Reproduce each line from the first in the data through the line that contains "with low := low" exactly; give nothing else.

[Stored dataset items]
- - -
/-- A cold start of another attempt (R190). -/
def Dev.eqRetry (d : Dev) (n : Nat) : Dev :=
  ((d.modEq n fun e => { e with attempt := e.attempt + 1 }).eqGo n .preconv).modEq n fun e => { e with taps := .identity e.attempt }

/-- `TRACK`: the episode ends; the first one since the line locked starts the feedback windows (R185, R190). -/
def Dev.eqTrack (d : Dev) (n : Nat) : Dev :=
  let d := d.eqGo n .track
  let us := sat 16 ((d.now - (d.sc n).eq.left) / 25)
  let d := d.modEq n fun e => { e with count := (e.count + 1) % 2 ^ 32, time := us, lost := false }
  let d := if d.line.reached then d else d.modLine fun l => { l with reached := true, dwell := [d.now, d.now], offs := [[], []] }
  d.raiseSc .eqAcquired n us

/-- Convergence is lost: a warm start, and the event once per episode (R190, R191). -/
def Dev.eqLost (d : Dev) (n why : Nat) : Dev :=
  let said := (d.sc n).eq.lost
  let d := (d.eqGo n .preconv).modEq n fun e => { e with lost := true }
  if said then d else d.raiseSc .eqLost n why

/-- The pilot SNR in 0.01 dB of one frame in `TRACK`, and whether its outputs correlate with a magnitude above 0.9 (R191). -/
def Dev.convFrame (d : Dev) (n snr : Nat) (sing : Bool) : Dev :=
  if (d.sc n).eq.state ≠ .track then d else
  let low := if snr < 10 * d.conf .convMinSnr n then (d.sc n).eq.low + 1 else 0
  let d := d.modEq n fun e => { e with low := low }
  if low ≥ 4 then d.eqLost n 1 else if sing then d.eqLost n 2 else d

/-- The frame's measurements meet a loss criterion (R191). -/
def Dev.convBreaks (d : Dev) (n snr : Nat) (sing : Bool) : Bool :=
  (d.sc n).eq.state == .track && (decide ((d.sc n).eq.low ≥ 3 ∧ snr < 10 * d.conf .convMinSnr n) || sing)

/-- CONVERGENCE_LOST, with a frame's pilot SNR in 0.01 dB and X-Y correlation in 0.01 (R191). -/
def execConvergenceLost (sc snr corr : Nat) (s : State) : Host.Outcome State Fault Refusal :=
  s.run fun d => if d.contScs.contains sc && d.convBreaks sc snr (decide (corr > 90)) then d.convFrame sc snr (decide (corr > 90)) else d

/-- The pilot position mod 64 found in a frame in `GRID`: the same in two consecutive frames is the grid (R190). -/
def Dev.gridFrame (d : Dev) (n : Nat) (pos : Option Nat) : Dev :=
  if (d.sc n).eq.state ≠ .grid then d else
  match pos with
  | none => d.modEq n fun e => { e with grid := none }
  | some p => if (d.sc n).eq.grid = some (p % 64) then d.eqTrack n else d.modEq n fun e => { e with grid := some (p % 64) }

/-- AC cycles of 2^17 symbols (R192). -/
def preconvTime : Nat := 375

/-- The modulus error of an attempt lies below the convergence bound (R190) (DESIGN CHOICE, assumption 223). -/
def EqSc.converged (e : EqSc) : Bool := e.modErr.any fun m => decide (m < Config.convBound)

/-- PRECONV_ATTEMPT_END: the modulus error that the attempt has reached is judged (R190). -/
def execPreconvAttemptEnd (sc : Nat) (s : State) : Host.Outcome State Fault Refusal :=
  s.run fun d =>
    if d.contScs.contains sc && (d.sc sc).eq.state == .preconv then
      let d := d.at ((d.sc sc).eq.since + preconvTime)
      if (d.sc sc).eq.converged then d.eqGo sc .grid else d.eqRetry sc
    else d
- - -
Solution for this exercise:
/-- A cold start of another attempt (R190). -/
def Dev.eqRetry (d : Dev) (n : Nat) : Dev :=
  ((d.modEq n fun e => { e with attempt := e.attempt + 1 }).eqGo n .preconv).modEq n fun e => { e with taps := .identity e.attempt }

/-- `TRACK`: the episode ends; the first one since the line locked starts the feedback windows (R185, R190). -/
def Dev.eqTrack (d : Dev) (n : Nat) : Dev :=
  let d := d.eqGo n .track
  let us := sat 16 ((d.now - (d.sc n).eq.left) / 25)
  let d := d.modEq n fun e => { e with count := (e.count + 1) % 2 ^ 32, time := us, lost := false }
  let d := if d.line.reached then d else d.modLine fun l => { l with reached := true, dwell := [d.now, d.now], offs := [[], []] }
  d.raiseSc .eqAcquired n us

/-- Convergence is lost: a warm start, and the event once per episode (R190, R191). -/
def Dev.eqLost (d : Dev) (n why : Nat) : Dev :=
  let said := (d.sc n).eq.lost
  let d := (d.eqGo n .preconv).modEq n fun e => { e with lost := true }
  if said then d else d.raiseSc .eqLost n why

/-- The pilot SNR in 0.01 dB of one frame in `TRACK`, and whether its outputs correlate with a magnitude above 0.9 (R191). -/
def Dev.convFrame (d : Dev) (n snr : Nat) (sing : Bool) : Dev :=
  if (d.sc n).eq.state ≠ .track then d else
  let low := if snr < 10 * d.conf .convMinSnr n then (d.sc n).eq.low + 1 else 0
  let d := d.modEq n fun e => { e with low := low }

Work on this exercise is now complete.